La experiencia parisina deja muchas enseñanzas. No faltan quienes argumentarán que la particularidad de las ciudades impide su uso: que en La Paz hay muchas subidas, que la Ciudad de México es demasiado grande y la gente conduce muy mal. Por mi parte no tengo duda que, con imaginación y voluntad, todos los inconvenientes bien podrían ser salvados. En estos tiempos tenebrosos donde hay que buscar salidas por todo lado, la bicicleta parece otorgar una de las mejores opciones.

Anne Hidalgo repite en sus participaciones públicas que lo que ella hace es escuchar y canalizar la voluntad de los parisinos. Bello momento, la ciudad luz ahora es ciclista.

Publicado en El Deber el 28 de julio del 2020. 

Desde mi ventana

Hace años vi una exposición de fotografías que se llamaba simplemente “París desde mi ventana”. Y era eso. El registro de un habitante de la magnífica ciudad que tomó fotos de su entorno. Georges Perec decía con tino que hay que interrogar, leer los espacios, y sus fabulosos libros recogen detenidas observaciones de sus vecinos.

Durante un año, entre el 2020 y el 2021, viví en el edificio Diana, en la Av. 6 de Agosto, cerca del monoblock de la Universidad Mayor de San Andrés. Fue una temporada muy especial porque volvía al país luego de varias décadas y me acogió un ámbito familiar. En ese mismo lugar había pasado días de mi infancia, pues mi abuela tenía un departamento en el que nos recibía con cariño. Ahora, me tocó estar en medio de la pandemia, las temerosas olas de la enfermedad, el encierro, los cubrebocas y el alcohol por todo lado.  

En esos meses, sin moverme de mi hogar, curioseando por cada uno de mis ventanales, pude ver desfilar al país en sus distintos rostros y fotografié lo que más llamaba mi atención.

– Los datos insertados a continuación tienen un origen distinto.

theorem execTestExit_kept {m p s} (h : Kept q o s) (e : execTestExit m p s = .next t) : Kept q o t := by unfold execTestExit at e; exact Kept.next (State.portCmd_kept (h)) e

theorem execPortSleep_kept {m p s} (h : Kept q o s) (e : execPortSleep m p s = .next t) : Kept q o t := by unfold execPortSleep at e; exact Kept.next (State.portCmd_kept (h)) e

theorem execPortWake_kept {m p s} (h : Kept q o s) (e : execPortWake m p s = .next t) : Kept q o t := by unfold execPortWake at e; exact Kept.next (State.portCmd_kept (h)) e

theorem execGclArm_kept {m p s} (h : Kept q o s) (e : execGclArm m p s = .next t) : Kept q o t := by unfold execGclArm at e; exact Kept.next (State.portCmd_kept (h)) e

theorem execGclCancel_kept {m p s} (h : Kept q o s) (e : execGclCancel m p s = .next t) : Kept q o t := by unfold execGclCancel at e; exact Kept.next (State.portCmd_kept (h)) e

theorem execGclSwap_kept {p s} (h : Kept q o s) (e : execGclSwap p s = .next t) : Kept q o t := by unfold execGclSwap at e; exact Kept.next (State.gclSwap_kept (h)) e

theorem execCalSend_kept {m p s} (h : Kept q o s) (e : execCalSend m p s = .next t) : Kept q o t := by unfold execCalSend at e; exact Kept.next (State.portCmd_kept (h)) e

theorem execCalFrameTransmit_kept {p s} (h : Kept q o s) (e : execCalFrameTransmit p s = .next t) : Kept q o t := by
  unfold execCalFrameTransmit at e
  exact Kept.next (State.calStep_kept (h)) e

theorem execPortCalTagRead_kept {m p s} (h : Kept q o s) (e : execPortCalTagRead m p s = .next t) : Kept q o t := by
  unfold execPortCalTagRead at e
  exact Kept.next (State.calTagRead_kept (h)) e

theorem execPortCalAdjWrite_kept {m p i v s} (h : Kept q o s) (e : execPortCalAdjWrite m p i v s = .next t) : Kept q o t := by
  unfold execPortCalAdjWrite at e
  exact Kept.next (State.portAdj_kept (h)) e

theorem execPortLinkUp_kept {p s} (h : Kept q o s) (e : execPortLinkUp p s = .next t) : Kept q o t := by unfold execPortLinkUp at e; exact Kept.next (State.linkRise_kept (h)) e

theorem execPortLinkDown_kept {p s} (h : Kept q o s) (e : execPortLinkDown p s = .next t) : Kept q o t := by
  unfold execPortLinkDown at e
  exact Kept.next (State.linkFall_kept (h)) e

theorem execPortStartTimerExpire_kept {p s} (h : Kept q o s) (e : execPortStartTimerExpire p s = .next t) : Kept q o t := by
  unfold execPortStartTimerExpire at e
  exact Kept.next (State.portTimer_kept (h)) e

theorem execPortDormIdleExpire_kept {p s} (h : Kept q o s) (e : execPortDormIdleExpire p s = .next t) : Kept q o t := by
  unfold execPortDormIdleExpire at e
  exact Kept.next (State.dormIdle_kept (h)) e

theorem execWakePatternMatch_kept {p f s} (h : Kept q o s) (e : execWakePatternMatch p f s = .next t) : Kept q o t := by
  unfold execWakePatternMatch at e
  exact Kept.next (State.wakeMatch_kept (h)) e

theorem execPairEntryExpire_kept {p s} (h : Kept q o s) (e : execPairEntryExpire p s = .next t) : Kept q o t := by
  unfold execPairEntryExpire at e
  exact Kept.next (State.pairExpire_kept (h)) e

/-! ### Sys2Proof/Machine/Svc.lean -/

theorem execNtpRequest_kept {pcs build s} (h : Kept q o s) (e : execNtpRequest pcs build s = .next t) : Kept q o t := by
  unfold execNtpRequest at e
  exact Kept.next (State.ntpRequest_kept (h)) e

theorem execBlobFetchDone_kept {a b s} (h : Kept q o s) (e : execBlobFetchDone a b s = .next t) : Kept q o t := by
  unfold execBlobFetchDone at e
  exact Kept.next (State.blobDone_kept (h)) e

theorem execDelayReqReceive_kept {build s} (h : Kept q o s) (e : execDelayReqReceive build s = .next t) : Kept q o t := by
  unfold execDelayReqReceive at e
  exact Kept.next (State.delayReq_kept (h)) e

theorem execPdelayReqReceive_kept {pcs build s} (h : Kept q o s) (e : execPdelayReqReceive pcs build s = .next t) : Kept q o t := by
  unfold execPdelayReqReceive at e
  exact Kept.next (State.pdelayReq_kept (h)) e

theorem execRequestUnicastTransmission_kept {build s} (h : Kept q o s) (e : execRequestUnicastTransmission build s = .next t) : Kept q o t := by
  unfold execRequestUnicastTransmission at e
  exact Kept.next (State.negotiate_kept (h)) e

theorem execCancelUnicastTransmission_kept {build s} (h : Kept q o s) (e : execCancelUnicastTransmission build s = .next t) : Kept q o t := by
  unfold execCancelUnicastTransmission at e
  exact Kept.next (State.negotiate_kept (h)) e

theorem execGrantLapse_kept {j s} (h : Kept q o s) (e : execGrantLapse j s = .next t) : Kept q o t := by unfold execGrantLapse at e; exact Kept.next (State.grantLapse_kept (h)) e

theorem execPtpReferenceMessage_kept {s} (h : Kept q o s) (e : execPtpReferenceMessage s = .next t) : Kept q o t := by
  unfold execPtpReferenceMessage at e
  exact Kept.next (State.refMessage_kept (h)) e

theorem execMulticastMessageSend_kept {i p ann pcs build s} (h : Kept q o s) (e : execMulticastMessageSend i p ann pcs build s = .next t) : Kept q o t := by
  unfold execMulticastMessageSend at e
  exact Kept.next (State.multicastSend_kept (h)) e

theorem execUnicastMessageSend_kept {j ann pcs build s} (h : Kept q o s) (e : execUnicastMessageSend j ann pcs build s = .next t) : Kept q o t := by
  unfold execUnicastMessageSend at e
  exact Kept.next (State.unicastSend_kept (h)) e

theorem execPdelayReqSend_kept {i p build s} (h : Kept q o s) (e : execPdelayReqSend i p build s = .next t) : Kept q o t := by
  unfold execPdelayReqSend at e
  exact Kept.next (State.pdelaySend_kept (h)) e

theorem execEsmcPduSend_kept {i p build s} (h : Kept q o s) (e : execEsmcPduSend i p build s = .next t) : Kept q o t := by
  unfold execEsmcPduSend at e
  exact Kept.next (State.esmcSend_kept (h)) e

theorem execSvcEntCfgWrite_kept {m v s} (h : Kept q o s) (e : execSvcEntCfgWrite m v s = .next t) : Kept q o t := by
  unfold execSvcEntCfgWrite at e
  exact Kept.next (State.entCfgWrite_kept (h)) e

theorem execSvcRlWrite_kept {m i v s} (h : Kept q o s) (e : execSvcRlWrite m i v s = .next t) : Kept q o t := by
  unfold execSvcRlWrite at e
  exact Kept.next (State.rlWrite_kept (h)) e

theorem execSvcStgRlWrite_kept {m i v s} (h : Kept q o s) (e : execSvcStgRlWrite m i v s = .next t) : Kept q o t := by
  unfold execSvcStgRlWrite at e
  exact Kept.next (State.stgRlWrite_kept (h)) e

theorem execSvcPrefCfgWrite_kept {m v s} (h : Kept q o s) (e : execSvcPrefCfgWrite m v s = .next t) : Kept q o t := by
  unfold execSvcPrefCfgWrite at e
  exact Kept.next (State.prefCfgWrite_kept (h)) e

theorem execSvcSessD0Read_kept {m s} (h : Kept q o s) (e : execSvcSessD0Read m s = .next t) : Kept q o t := by
  unfold execSvcSessD0Read at e
  exact Kept.next (State.sessRead_kept (h)) e

theorem execSvcCycSrvLoRead_kept {m c s} (h : Kept q o s) (e : execSvcCycSrvLoRead m c s = .next t) : Kept q o t := by
  unfold execSvcCycSrvLoRead at e
  exact Kept.next (State.cycRead_kept (h)) e

theorem execGovernorEval_kept {s} (h : Kept q o s) (e : execGovernorEval s = .next t) : Kept q o t := by unfold execGovernorEval at e; exact Kept.next (State.governTick_kept (h)) e

theorem execClusterWakeDone_kept {c s} (h : Kept q o s) (e : execClusterWakeDone c s = .next t) : Kept q o t := by
  unfold execClusterWakeDone at e
  exact Kept.next (State.clusAwake_kept (h)) e

theorem execClusterSleep_kept {c s} (h : Kept q o s) (e : execClusterSleep c s = .next t) : Kept q o t := by
  unfold execClusterSleep at e
  exact Kept.next (State.clusSleep_kept (h)) e

theorem execReferenceDelayReqSend_kept {k build s} (h : Kept q o s) (e : execReferenceDelayReqSend k build s = .next t) : Kept q o t := by
  unfold execReferenceDelayReqSend at e
  exact Kept.next (State.refDelayReq_kept (h)) e

theorem execUpstreamUnicastRequest_kept {k build s} (h : Kept q o s) (e : execUpstreamUnicastRequest k build s = .next t) : Kept q o t := by
  unfold execUpstreamUnicastRequest at e
  exact Kept.next (State.upstreamRequest_kept (h)) e

/-! ### Sys2Proof/Machine/Key.lean -/

theorem execKeyStagingWrite_kept {m i v s} (h : Kept q o s) (e : execKeyStagingWrite m i v s = .next t) : Kept q o t := by
  unfold execKeyStagingWrite at e
  exact Kept.next (State.keyStage_kept (h)) e

theorem execKeyStagingTimeout_kept {s} (h : Kept q o s) (e : execKeyStagingTimeout s = .next t) : Kept q o t := by
  unfold execKeyStagingTimeout at e
  exact Kept.next (State.stgTimeout_kept (h)) e

theorem State.keyCmd_kept {s m v} (h : Kept q o s) : Kept q o (State.keyCmd s m v) := by
  unfold State.keyCmd
  refine State.guardD_kept (h) ?_
  intro _ h1
  split
  · exact State.keyCommit_kept (h1)
  · exact State.keyAbort_kept (h1)
  · exact State.keyInvalidate_kept (h1)
  · exact State.keyInvalidateDer_kept (h1)
  · exact State.keyErase_kept (h1)
  · exact State.keyExport_kept (h1)
  · exact State.keyImport_kept (h1)
  · exact State.keyScan_kept (h1)
  · exact State.reject_kept (h1)

theorem execKeyCommit_kept {m s} (h : Kept q o s) (e : execKeyCommit m s = .next t) : Kept q o t := by unfold execKeyCommit at e; exact Kept.next (State.keyCmd_kept (h)) e

theorem execKeyAbort_kept {m s} (h : Kept q o s) (e : execKeyAbort m s = .next t) : Kept q o t := by unfold execKeyAbort at e; exact Kept.next (State.keyCmd_kept (h)) e

theorem execKeyInvalidate_kept {m s} (h : Kept q o s) (e : execKeyInvalidate m s = .next t) : Kept q o t := by
  unfold execKeyInvalidate at e
  exact Kept.next (State.keyCmd_kept (h)) e

theorem execKeyInvalidateDer_kept {m s} (h : Kept q o s) (e : execKeyInvalidateDer m s = .next t) : Kept q o t := by
  unfold execKeyInvalidateDer at e
  exact Kept.next (State.keyCmd_kept (h)) e

theorem execKeyErase_kept {m s} (h : Kept q o s) (e : execKeyErase m s = .next t) : Kept q o t := by unfold execKeyErase at e; exact Kept.next (State.keyCmd_kept (h)) e

theorem execKeyExport_kept {m s} (h : Kept q o s) (e : execKeyExport m s = .next t) : Kept q o t := by unfold execKeyExport at e; exact Kept.next (State.keyCmd_kept (h)) e

theorem execExportComplete_kept {ok s} (h : Kept q o s) (e : execExportComplete ok s = .next t) : Kept q o t := by
  unfold execExportComplete at e
  exact Kept.next (State.exportEnd_kept (h)) e

theorem execKeyImportSlot_kept {m s} (h : Kept q o s) (e : execKeyImportSlot m s = .next t) : Kept q o t := by
  unfold execKeyImportSlot at e
  exact Kept.next (State.keyCmd_kept (h)) e

theorem execImportComplete_kept {a b s} (h : Kept q o s) (e : execImportComplete a b s = .next t) : Kept q o t := by
  unfold execImportComplete at e
  exact Kept.next (State.importEnd_kept (h)) e

theorem execKeyScan_kept {m s} (h : Kept q o s) (e : execKeyScan m s = .next t) : Kept q o t := by unfold execKeyScan at e; exact Kept.next (State.keyCmd_kept (h)) e

theorem execScanComplete_kept {records s} (h : Kept q o s) (e : execScanComplete records s = .next t) : Kept q o t := by
  unfold execScanComplete at e
  exact Kept.next (State.scanEnd_kept (h)) e

theorem execKeygenOperationAbort_kept {p s} (h : Kept q o s) (e : execKeygenOperationAbort p s = .next t) : Kept q o t := by
  unfold execKeygenOperationAbort at e
  exact Kept.next (State.keyAborts_kept (h)) e

theorem execPurgeComplete_kept {s} (h : Kept q o s) (e : execPurgeComplete s = .next t) : Kept q o t := by
  unfold execPurgeComplete at e
  exact Kept.next (Kept.ite (State.purge_kept (h)) (h)) e

theorem execKeyRemask_kept {s} (h : Kept q o s) (e : execKeyRemask s = .next t) : Kept q o t := by unfold execKeyRemask at e; exact Kept.next (State.remask_kept (h)) e

theorem State.reseed_kept {s ok} (h : Kept q o s) : Kept q o (State.reseed s ok) := by
  unfold State.reseed
  extract_lets -merge y1
  have h2 : Kept q o y1 := State.modKey_kept (h)
  clear_value y1
  exact Kept.ite (State.faultClear_kept (State.setBit_kept (h2))) (State.faultAs_kept (State.keyEvent_kept (State.setBit_kept (h2))))

theorem execDrbgReseed_kept {ok s} (h : Kept q o s) (e : execDrbgReseed ok s = .next t) : Kept q o t := by unfold execDrbgReseed at e; exact Kept.next (State.reseed_kept (h)) e

theorem execKeyEpochWrite_kept {m r v s} (h : Kept q o s) (e : execKeyEpochWrite m r v s = .next t) : Kept q o t := by
  unfold execKeyEpochWrite at e
  exact Kept.next (State.keyEpoch_kept (h)) e

theorem execKeySvcCfgWrite_kept {m r v s} (h : Kept q o s) (e : execKeySvcCfgWrite m r v s = .next t) : Kept q o t := by
  unfold execKeySvcCfgWrite at e
  exact Kept.next (State.keySvcCfg_kept (h)) e

theorem State.otpCmd_kept {s m v} (h : Kept q o s) : Kept q o (State.otpCmd s m v) := by
  unfold State.otpCmd
  split
  · exact State.otpStart_kept (h)
  · exact State.otpStart_kept (h)
  · exact State.otpStart_kept (h)
  · exact State.otpStart_kept (h)
  · exact State.otpStart_kept (h)

theorem execFuseOpk0_kept {m s} (h : Kept q o s) (e : execFuseOpk0 m s = .next t) : Kept q o t := by unfold execFuseOpk0 at e; exact Kept.next (State.otpCmd_kept (h)) e

theorem execFuseOpk1_kept {m s} (h : Kept q o s) (e : execFuseOpk1 m s = .next t) : Kept q o t := by unfold execFuseOpk1 at e; exact Kept.next (State.otpCmd_kept (h)) e

theorem execRevokeOpk0_kept {m s} (h : Kept q o s) (e : execRevokeOpk0 m s = .next t) : Kept q o t := by unfold execRevokeOpk0 at e; exact Kept.next (State.otpCmd_kept (h)) e

theorem execRevokeOpk1_kept {m s} (h : Kept q o s) (e : execRevokeOpk1 m s = .next t) : Kept q o t := by unfold execRevokeOpk1 at e; exact Kept.next (State.otpCmd_kept (h)) e

theorem State.lcCmd_kept {s m v} (h : Kept q o s) : Kept q o (State.lcCmd s m v) := by unfold State.lcCmd; exact State.otpStart_kept (h)

theorem execLcAdvance_kept {m target s} (h : Kept q o s) (e : execLcAdvance m target s = .next t) : Kept q o t := by
  unfold execLcAdvance at e
  exact Kept.next (State.lcCmd_kept (h)) e

theorem State.keyOtpData_kept {s i v} (h : Kept q o s) : Kept q o (State.keyOtpData s i v) := by unfold State.keyOtpData; exact State.modKey_kept (h)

Una tarde muy tranquila, las sirenas quebraron el silencio anunciando la llegada pomposa de las primeras vacunas. Las marchas fueron cosa de todos los días, con petardos que estallaban exactamente a la altura de mi dormitorio y aterrorizaban a mi perra; vi pasar a todo tipo de marchistas, a menudo con dirección al Ministerio de Educación. También vi a masistas que golpeaban con palos y wiphalas a quienes protestaban con banderas bolivianas, y me encontré con similares aguerridos militantes que agredían las instalaciones de la Asamblea Permanente de Derechos Humanos. 

En el atrio de la UMSA, donde de joven participé en múltiples movilizaciones, vi ferias de todo tipo, la vacunación masiva, una performance con gente de overoles rojos y máscaras, disfrazados como los personajes de la serie La casa de papel, y simpáticas cebritas en fila. Todo atestiguado por el mural desgastado del Che.

Vi oficios callejeros: el lustrabotas, la vendedora, el funcionario municipal borrando los graffitis de Mujeres Creando. No faltaron los accidentes, como el de  aquel auto que se subió a la acera destrozando la jardinera de la entrada —por suerte no se topó con el lustrabotas que trabaja en esa esquina—, o el que cayó en el túnel de la avenida Arce al salir de la calle Goitia.

Como tengo un buen teleobjetivo, pude observar los interiores de departamentos vecinos, o las típicas frazadas impresas con tigres colgando al sol. Y, por supuesto, el paisaje urbano, los atardeceres anaranjados, las nubes dibujadas, la retirada del sol que deja sus últimos rayos en Villa San Antonio mientras los foquitos empiezan a encenderse.

En suma, disfruté de los “privilegios de la vista” —decía Octavio Paz— que nos regala esta ciudad multifacética.